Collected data
== Segment start ==

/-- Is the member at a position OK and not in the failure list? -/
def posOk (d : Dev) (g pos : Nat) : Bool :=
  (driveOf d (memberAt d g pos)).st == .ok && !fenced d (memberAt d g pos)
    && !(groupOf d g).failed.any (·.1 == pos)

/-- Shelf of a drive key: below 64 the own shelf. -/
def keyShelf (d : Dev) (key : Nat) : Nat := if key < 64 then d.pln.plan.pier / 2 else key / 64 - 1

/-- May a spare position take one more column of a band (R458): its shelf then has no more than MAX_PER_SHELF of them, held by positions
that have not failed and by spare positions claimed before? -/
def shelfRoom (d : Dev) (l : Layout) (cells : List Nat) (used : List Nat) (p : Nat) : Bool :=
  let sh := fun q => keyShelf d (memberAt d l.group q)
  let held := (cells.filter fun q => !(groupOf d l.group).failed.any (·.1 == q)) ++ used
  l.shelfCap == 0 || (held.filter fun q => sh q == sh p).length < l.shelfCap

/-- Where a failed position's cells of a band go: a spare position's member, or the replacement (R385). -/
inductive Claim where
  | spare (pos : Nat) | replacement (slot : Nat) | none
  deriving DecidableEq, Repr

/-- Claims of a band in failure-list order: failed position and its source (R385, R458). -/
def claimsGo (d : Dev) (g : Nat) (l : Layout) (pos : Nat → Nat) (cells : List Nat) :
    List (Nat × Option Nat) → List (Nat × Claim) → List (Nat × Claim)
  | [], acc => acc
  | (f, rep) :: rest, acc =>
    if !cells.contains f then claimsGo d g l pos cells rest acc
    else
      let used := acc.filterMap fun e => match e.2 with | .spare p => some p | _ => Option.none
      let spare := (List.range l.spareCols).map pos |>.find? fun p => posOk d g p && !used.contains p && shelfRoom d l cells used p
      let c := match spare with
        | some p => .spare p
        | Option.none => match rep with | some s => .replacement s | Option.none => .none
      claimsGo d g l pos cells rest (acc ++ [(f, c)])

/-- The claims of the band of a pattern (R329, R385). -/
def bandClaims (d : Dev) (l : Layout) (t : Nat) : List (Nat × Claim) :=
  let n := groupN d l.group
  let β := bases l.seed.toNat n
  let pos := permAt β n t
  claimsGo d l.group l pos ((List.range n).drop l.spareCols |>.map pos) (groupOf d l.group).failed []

== Segment end ==

▶ [Activity] Every record above must appear again in the answer, unchanged.

▶ [Result of this task]
/-- Is the member at a position OK and not in the failure list? -/
def posOk (d : Dev) (g pos : Nat) : Bool :=
  (driveOf d (memberAt d g pos)).st == .ok && !fenced d (memberAt d g pos)
    && !(groupOf d g).failed.any (·.1 == pos)

/-- Shelf of a drive key: below 64 the own shelf. -/
def keyShelf (d : Dev) (key : Nat) : Nat := if key < 64 then d.pln.plan.pier / 2 else key / 64 - 1

/-- May a spare position take one more column of a band (R458): its shelf then has no more than MAX_PER_SHELF of them, held by positions
that have not failed and by spare positions claimed before? -/
def shelfRoom (d : Dev) (l : Layout) (cells : List Nat) (used : List Nat) (p : Nat) : Bool :=
  let sh := fun q => keyShelf d (memberAt d l.group q)
  let held := (cells.filter fun q => !(groupOf d l.group).failed.any (·.1 == q)) ++ used
  l.shelfCap == 0 || (held.filter fun q => sh q == sh p).length < l.shelfCap

/-- Where a failed position's cells of a band go: a spare position's member, or the replacement (R385). -/
inductive Claim where
  | spare (pos : Nat) | replacement (slot : Nat) | none
  deriving DecidableEq, Repr

/-- Claims of a band in failure-list order: failed position and its source (R385, R458). -/
def claimsGo (d : Dev) (g : Nat) (l : Layout) (pos : Nat → Nat) (cells : List Nat) :
    List (Nat × Option Nat) → List (Nat × Claim) → List (Nat × Claim)
  | [], acc => acc
  | (f, rep) :: rest, acc =>
    if !cells.contains f then claimsGo d g l pos cells rest acc
    else
      let used := acc.filterMap fun e => match e.2 with | .spare p => some p | _ => Option.none
      let spare := (List.range l.spareCols).map pos |>.find? fun p => posOk d g p && !used.contains p && shelfRoom d l cells used p
      let c := match spare with
        | some p => .spare p
        | Option.none => match rep with | some s => .replacement s | Option.none => .none
      claimsGo d g l pos cells rest (acc ++ [(f, c)])

/-- The claims of the band of a pattern (R329, R385). -/
def bandClaims (d : Dev) (l : Layout) (t : Nat) : List (Nat × Claim) :=
  let n := groupN d l.group
  let β := bases l.seed.toNat n
  let pos := permAt β n t
  claimsGo d l.group l pos ((List.range n).drop l.spareCols |>.map pos) (groupOf d l.group).failed []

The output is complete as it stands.